A state annuity scheme would improve the public finances, provide financial security and raise living standards.

When the hardline conference motions used to roll in calling for the nationalisation of the top 200 industries, John Smith would jest that we should replace the term "industries" with "chip shops". These days there are few opportunities for such humour in the Labour Party, but sometimes this means Labour avoids advocating an obvious state solution, even when it represents much better value than a typical annuity.

George Osborne’s Budget pension reforms are, in fact, a case in point. No one can doubt that locking pensioners into poor value annuities was no longer tenable. Giving those reaching retirement age greater freedom to make their own investment and spending decisions also makes plenty of sense. The concern is that the risks associated with such freedoms may result in some pensioners falling back on the state later in life. This not only means many living out their final years in penury but also the taxpayer having to find extra funds to cover social care or benefits such as housing benefit.
 
The Conservatives want to suggest that those who raise fears about the personal and fiscal consequences of Osborne’s reforms are accusing pensioners of being bad people, stupid and irresponsible to the core.  But did we accuse working age people of irresponsibility when we introduced opt-out defined contributions pensions for all?
 
The problem is a simple one: someone reaching retirement does not know how long they will live, and many underestimate how long they will. Someone who turns 65 this year will, on average, live to 85 (84 for a man and 86 for a woman) and annuities, for all their faults, take away the risk of failing to judge your life expectancy correctly.                    
 
The solution is equally simple. While continuing to offer retirees the freedom to pay down a mortgage, buy a Lamborghini or even a chip shop, the state should offer its own annuity. It has a vested interest in doing so because it will pick up the tab if Osborne turns out to be less prescient than he would have us believe. The state can offer value for money because it does not have to make a profit. If the state were raising funds through the bond market it would pay out a perfectly respectable interest rate, currently somewhat above 2.5 per cent for a 10 year bond. On this basis, someone investing £100,000 in a state annuity would be likely to do better by about £12,000 over a remaining 20 years of life than with a private sector annuity.
 
Indeed, because of the potential risk to the public finances the state may want to be more generous than this.  All it needs is clear and transparent actuarial calculations and payments could be made with those for the state pension. The insurance industry would howl but it would have little cause for complaint because the market failure is obvious and Osborne has already driven a stake through its less than generous heart.
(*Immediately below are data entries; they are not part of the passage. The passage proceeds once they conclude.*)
-- ==== Sys2Proof/Certificates/Slice0/Obligations.lean ====
section
/-! DEFINITION. The statements for the provers: what the rules of the spec say that the commands and the machine do. -/

open Sys2Proof Sys2Proof.Machine

/-- For every command and state, a step with the command at the front of the queue is the command's meaning on the state with the queue's rest. On an empty queue the step goes on: one count of the management clock passes while the die assembly runs, except at the last count of an epoch of a READY device, and nothing else changes (the idle step is the model's own choice, log entry 1). -/
def Obligations.StepRunsFrontCommand : Prop :=
  (∀ (c : Instr) (rest : List Instr) (s : State), step { s with pending := c :: rest } = exec c { s with pending := rest }) ∧
  ∀ s : State, s.pending = [] → ∃ t : State, step s = .next t ∧ t = { s with mclk := t.mclk } ∧
    t.mclk = s.mclk + (if s.pins.pgood && s.pins.resetN && !s.pins.oscStopped && !(s.ready && (s.mclk + 1) % 41667 == 0) then 1 else 0)

/-- For every command and state: a well-formed command (Instr.wf: every unit, page, handle and identifier exists) answers a next state; any other is refused under the name noSuchUnit; no command faults, and none is refused in one state and answered in another. -/
def Obligations.WellFormedCommandsAnswer : Prop :=
  ∀ (c : Instr) (s : State), (c.wf = true → ∃ t : State, exec c s = .next t) ∧ (c.wf = false → exec c s = .refused .noSuchUnit)

/-- Right after reset no command waits, the management-clock count is 0, every register of every page reads its reset value of the register map, every memory is empty of listed bytes, no command is accepted, no context, queue or partition is in use, every fence is SIGNALLED at value 0 (the memories' zeros and the registers for which the spec gives no reset value are the model's own choices, log entries 3 and 4). -/
def Obligations.ResetState : Prop :=
  State.reset.pending = [] ∧ State.reset.mclk = 0 ∧ State.reset.ready = false ∧
  (∀ off, State.reset.rd off = (resetWord off).toNat) ∧ State.reset.memOk = true ∧
  (∀ a, Memory.get State.reset.mem a = 0 ∧ Memory.get State.reset.spad a = 0 ∧ Memory.get State.reset.share a = 0) ∧
  (∀ q, State.reset.cmdsOf q = [] ∧ Tab.get none State.reset.heads q = none ∧ Tab.get 0 State.reset.tails q = 0) ∧
  (∀ x, x < 1024 → State.reset.ctxState x = 0) ∧ (∀ p, p < 32 → State.reset.get (partPg p) PART_STAT_STATE = 0) ∧
  (∀ q, q < 4096 → State.reset.on (quePg q) QUE_STAT_ENABLED = false) ∧
  (∀ f, f < 65536 → State.reset.fenState f = 0 ∧ State.reset.rd64 (fenValue f) = 0) ∧
  State.reset.rd (rcvPg + GLB_HANG_CTL) = 0x04004418 ∧ State.reset.get pwrPg PWR_PROFILE_F_CEIL = 96

/-- For every state whose device memory, scratchpads, shares and staged firmware are in canonical form (addresses strictly rising, no listed byte 0), every step that answers a next state answers one in that form. That form is the model's own choice (log entry 4): equal memories are equal data. -/
def Obligations.MemoryStaysCanonical : Prop :=
  ∀ s t : State, s.memOk = true → step s = .next t → t.memOk = true
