-- ==== Sys2Proof/Laws/State.lean ====
section
/-! SUPPORT. Laws of the named operations: what a register and a field read after a write, and the fields of the state that an
operation leaves as they are. -/

namespace Sys2Proof.Machine

open Sys2Proof

/-! ### Registers -/

theorem State.rd_lt (s : State) (off : Nat) : s.rd off < 2 ^ 32 := (Tab.get (resetWord off) s.regs off).isLt

/-- A register reads the low 32 bits of what was written to it. -/
@[simp] theorem State.rd_wr_self (s : State) (a v : Nat) : (s.wr a v).rd a = v % 2 ^ 32 := by
  simp [State.rd, State.wr]

/-- Any other register reads as before. -/
theorem State.rd_wr_ne (s : State) (a v : Nat) {b : Nat} (h : b ≠ a) : (s.wr a v).rd b = s.rd b := by
  have : ∀ d d' : Word, Tab.get d (Tab.put d' a (BitVec.ofNat 32 v) s.regs) b = Tab.get d s.regs b := by
    intro d d'
    unfold Tab.put
    split
    · exact Tab.get_del_ne d h _
    · rw [Tab.get_ins_ne d h, Tab.get_del_ne d h]
  simp only [State.rd, State.wr, this]

theorem State.rd_wr (s : State) (a v b : Nat) : (s.wr a v).rd b = if b = a then v % 2 ^ 32 else s.rd b := by
  by_cases h : b = a
  · simp [h]
  · simp [h, State.rd_wr_ne]

/-- A write of what the register holds changes no register. -/
theorem State.rd_wr_same (s : State) (a b : Nat) : (s.wr a (s.rd a)).rd b = s.rd b := by
  rw [State.rd_wr]
  split
  · next h => rw [h, Nat.mod_eq_of_lt (s.rd_lt a)]
  · rfl

/-- A field reads what was set. -/
theorem State.get_set_self (s : State) (pg : Nat) (f : F) (v : Nat) (h : f.lo ≤ f.hi) (hw : f.hi < 32) :
    (s.set pg f v).get pg f = v % 2 ^ (f.hi + 1 - f.lo) := by
  rw [State.get, State.set, State.rd_wr_self, Nat.mod_eq_of_lt (putBits_lt _ _ _ _ _ h hw (s.rd_lt _)), bitsOf_putBits_self _ _ _ _ h]

/-- A field of another register reads as before. -/
theorem State.get_set_ne (s : State) (pg : Nat) (f : F) (v : Nat) {pg' : Nat} {g : F} (h : pg' + g.off ≠ pg + f.off) :
    (s.set pg f v).get pg' g = s.get pg' g := by
  rw [State.get, State.set, State.rd_wr_ne _ _ _ h, State.get]

/-- Another field of the same register reads as before. -/
theorem State.get_set_disjoint (s : State) (pg : Nat) (f : F) (v : Nat) {g : F} (ho : g.off = f.off) (h : f.lo ≤ f.hi)
    (hw : f.hi < 32) (hd : f.hi < g.lo ∨ g.hi < f.lo) : (s.set pg f v).get pg g = s.get pg g := by
  rw [State.get, State.set, ho, State.rd_wr_self, Nat.mod_eq_of_lt (putBits_lt _ _ _ _ _ h hw (s.rd_lt _)),
    bitsOf_putBits_disjoint _ _ _ _ _ _ h hd, State.get, ho]

theorem State.rd_set_ne (s : State) (pg : Nat) (f : F) (v : Nat) {b : Nat} (h : b ≠ pg + f.off) : (s.set pg f v).rd b = s.rd b :=
  State.rd_wr_ne _ _ _ h

theorem State.get_wr_ne (s : State) (a v pg : Nat) (f : F) (h : pg + f.off ≠ a) : (s.wr a v).get pg f = s.get pg f := by
  rw [State.get, State.rd_wr_ne _ _ _ h, State.get]

@[simp] theorem State.mark_eq (s : State) (pg : Nat) (f : F) (b : Bool) : s.mark pg f b = s.set pg f (if b then 1 else 0) := rfl
@[simp] theorem State.bump_eq (s : State) (off n : Nat) : s.bump off n = s.wr off (satAdd 0xFFFFFFFF (s.rd off) n) := rfl
@[simp] theorem State.bumpF_eq (s : State) (pg : Nat) (f : F) (n : Nat) :
    s.bumpF pg f n = s.set pg f (satAdd (2 ^ (f.hi + 1 - f.lo) - 1) (s.get pg f) n) := rfl
@[simp] theorem State.wr64_eq (s : State) (off v : Nat) : s.wr64 off v = (s.wr off v).wr (off + 4) (v / 2 ^ 32) := rfl
@[simp] theorem State.on_eq (s : State) (pg : Nat) (f : F) : s.on pg f = (s.get pg f != 0) := rfl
Besides, the state would not be a monopoly but act as a competitor to the private sector: as a spur to efficiency and innovation. And with a state annuity, freedom would be underpinned by security.  
 
Many suspect Osborne of alighting upon his pensions reform with more than a thought given to the short-term fillip to the public finances, as the newly retiring enjoy their unexpected freedom, and with little regard for the long-term impact on the public finances. A state annuity has the potential to provide a very substantial medium-term boost to the public finances while simultaneously warding off a potential fiscal time bomb. If the state annuity was sensibly generous, and the default position for three quarters of a pension pot, with retirees (anyone 55 or older) having to opt-out rather than opt-in to the state annuity, as many as half or more of those reaching retirement might take up the states offer and use their pension pot to pay for a guaranteed lifetime income.
 
With roughly 650,000 people becoming eligible in a year, and an average pension pot of close to £30,000, if half of retirees used three quarters of their pot (the remaining quarter being taken as a tax-free lump sum) to buy a state annuity, the public finances would be better off by around £7bn in the first year and still better off each year for many years to come. Over the lifetime of a parliament, the public finances might be boosted by as much as £30bn. Of course, there is a debate to be had about how we treat this on the public books, but without doubt the impact on the government’s finances would be exceedingly positive in the early years.
 
Where else can Labour so readily demonstrate that it can improve the public finances, provide financial security and raise living standards? And all this without nationalising any chip shops.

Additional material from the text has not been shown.